…entering the complex and dynamic realm of digital humanities. Through my text mining and visualization work at RRCHNM, I have gained an understanding of how historians can make use of some of these tools to approach humanistic research related to the Appalachian Trail. My goal has been to engage with hands-on textual analysis tools to examine historical data from the Appalachian Trail Conservancy, specifically, the Appalachian Trailway News. The overarching historical question was: is there evidence of the presence of Native Americans in the content of the ATN that goes beyond the naming of places and objects? Content that speaks about the various indigenous cultures along the Appalachian Trail?

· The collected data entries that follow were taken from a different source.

/-! ### Snappy elements -/

/-- A literal with `k` length bytes is those and as many bytes as they say (30_encoding.md rule R69). -/
theorem decodeSnLitExt_eq_ok {mk : List Byte → Instr} {k : Nat} {r rest : List Byte} {i : Instr} :
    decodeSnLitExt mk k r = .ok (i, rest) ↔ ∃ lits, (1 ≤ lits.length ∧ lits.length ≤ 256 ^ k) ∧ mk lits = i ∧
      leBytes k (lits.length - 1) ++ (lits ++ rest) = r := by
  constructor
  · intro h
    unfold decodeSnLitExt at h
    dsimp only at h
    split_ifs at h with hk hlen
    cases h
    obtain ⟨hlt, hbytes⟩ := leBytes_take (Nat.le_of_not_lt hk)
    have htake : ((r.drop k).take (leNat (r.take k) + 1)).length = leNat (r.take k) + 1 :=
      List.length_take_of_le (Nat.le_of_not_lt hlen)
    refine ⟨_, ?_, rfl, ?_⟩
    · omega
    · rw [htake, Nat.add_sub_cancel, List.take_append_drop, hbytes]
  · rintro ⟨lits, ⟨hpos, hle⟩, rfl, rfl⟩
    have hlen : leNat (leBytes k (lits.length - 1)) + 1 = lits.length := by
      rw [leNat_leBytes_of_lt (by omega), Nat.sub_add_cancel hpos]
    simp [decodeSnLitExt, hlen]

theorem decodeSnLit_of_lt {v : Nat} (h : v < 60) (r : List Byte) :
    decodeSnLit v r = if r.length < v + 1 then .error .cut else .ok (.snLit (r.take (v + 1)), r.drop (v + 1)) := by
  unfold decodeSnLit
  split
  any_goals omega
  rfl

section Tag
variable {tag : Byte} (r : List Byte)

theorem decodeSn_literal (h : tag.toNat % 4 = 0) : decodeSn (tag :: r) = decodeSnLit (tag.toNat / 4) r := by
  simp [decodeSn, h]

theorem decodeSn_copy1 (b : Byte) (h : tag.toNat % 4 = 1) :
    decodeSn (tag :: b :: r) =
      .ok (.snCopy1 (BitVec.ofNat 3 (tag.toNat / 4)) (BitVec.ofNat 11 (tag.toNat / 32 * 256 + b.toNat)), r) := by
  simp [decodeSn, h]

theorem decodeSn_copy2 (h : tag.toNat % 4 = 2) :
    decodeSn (tag :: r) =
      decodeWord 2 r fun v => .ok (.snCopy2 (BitVec.ofNat 6 (tag.toNat / 4)) (BitVec.ofNat 16 v)) := by
  simp [decodeSn, h, decodeWord]

theorem decodeSn_copy4 (h : tag.toNat % 4 = 3) :
    decodeSn (tag :: r) =
      decodeWord 4 r fun v => .ok (.snCopy4 (BitVec.ofNat 6 (tag.toNat / 4)) (BitVec.ofNat 32 v)) := by
  simp [decodeSn, h, decodeWord]

end Tag

theorem decodeSnLitExt_encodes {mk : List Byte → Instr} {k : Nat} {tag : Byte} {r rest : List Byte} {i : Instr}
    (hwf : ∀ lits, 1 ≤ lits.length ∧ lits.length ≤ 256 ^ k → (mk lits).wf = true)
    (hencode : ∀ lits, encode (mk lits) = snLitBytes k lits) (htag : tag.toNat = (59 + k) * 4)
    (h : decodeSnLitExt mk k r = .ok (i, rest)) : Encodes (tag :: r) i rest := by
  obtain ⟨lits, hlen, rfl, rfl⟩ := decodeSnLitExt_eq_ok.mp h
  refine ⟨hwf lits hlen, ?_⟩
  rw [hencode, snLitBytes, ofNat_eq_of_toNat htag, List.cons_append, List.append_assoc]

Thanks to the first part of the internship, I am now capable of cleaning raw data and preparing it for analysis. This exercise, although, arduous at times, it proved to be very useful to appreciate the work entailed and the purpose of doing so in the first place. There were so many aspects I considered as I created my procedure for the clean-up of fifteen (15) volumes of ATN. Where do I access the volumes, how do I organized the files as I clean them? Which file converter should I use? What is the most effective way to go through this process? Which criteria should I employ to remove the “noise”? These were required steps that allowed for a more efficient topic modeling. The most challenging part of this activity was to experience “distant reading” for the first time (Moretti). I had to constantly pull myself away from the content of the ATN and go against my normal method of close reading a text.
During the second part of my internship I mainly explored the different methods to topic model the ATN data. Thanks to my work with Voyant Tools I can now start making sense of larger amounts of text. With my gained familiarity with MALLET, I can now engage in more in-depth modeling topic routines. The larger the batch of cleaned volumes I completed, the better the appreciation for what topic modeling platforms and software can do for historians to analyze larger portions of unformatted text. I can run multiple commands to train models, I have become more comfortable with distant reading, I can discover new topics emerge that I would’ve never made sense of through a typical close reading.
The third part involved a brief study of the AT Thru-Hiker Guidebook (2020) (an annual publication of the ATC) to find out if there is indigenous presence in its content that goes beyond place naming. Throughout all these exercises, the answer to my historical question became evident: there is no significant presence of indigenous lexicon pertaining to the tribal cultures along the Trail, except for toponyms.
As the final project, I am creating a libguide on topic modeling tools that will provide an overview of the open source technologies that are available to users in the humanities. It will include links to such sources, as well as instructions on how to prepare data, visualize it with Voyant Tools, and analyze it with MALLET. Throughout this semester, my mentor, T. Mills Kelly, has provided me with the guidance and perspective I need to contextualize the data and make sense of my findings.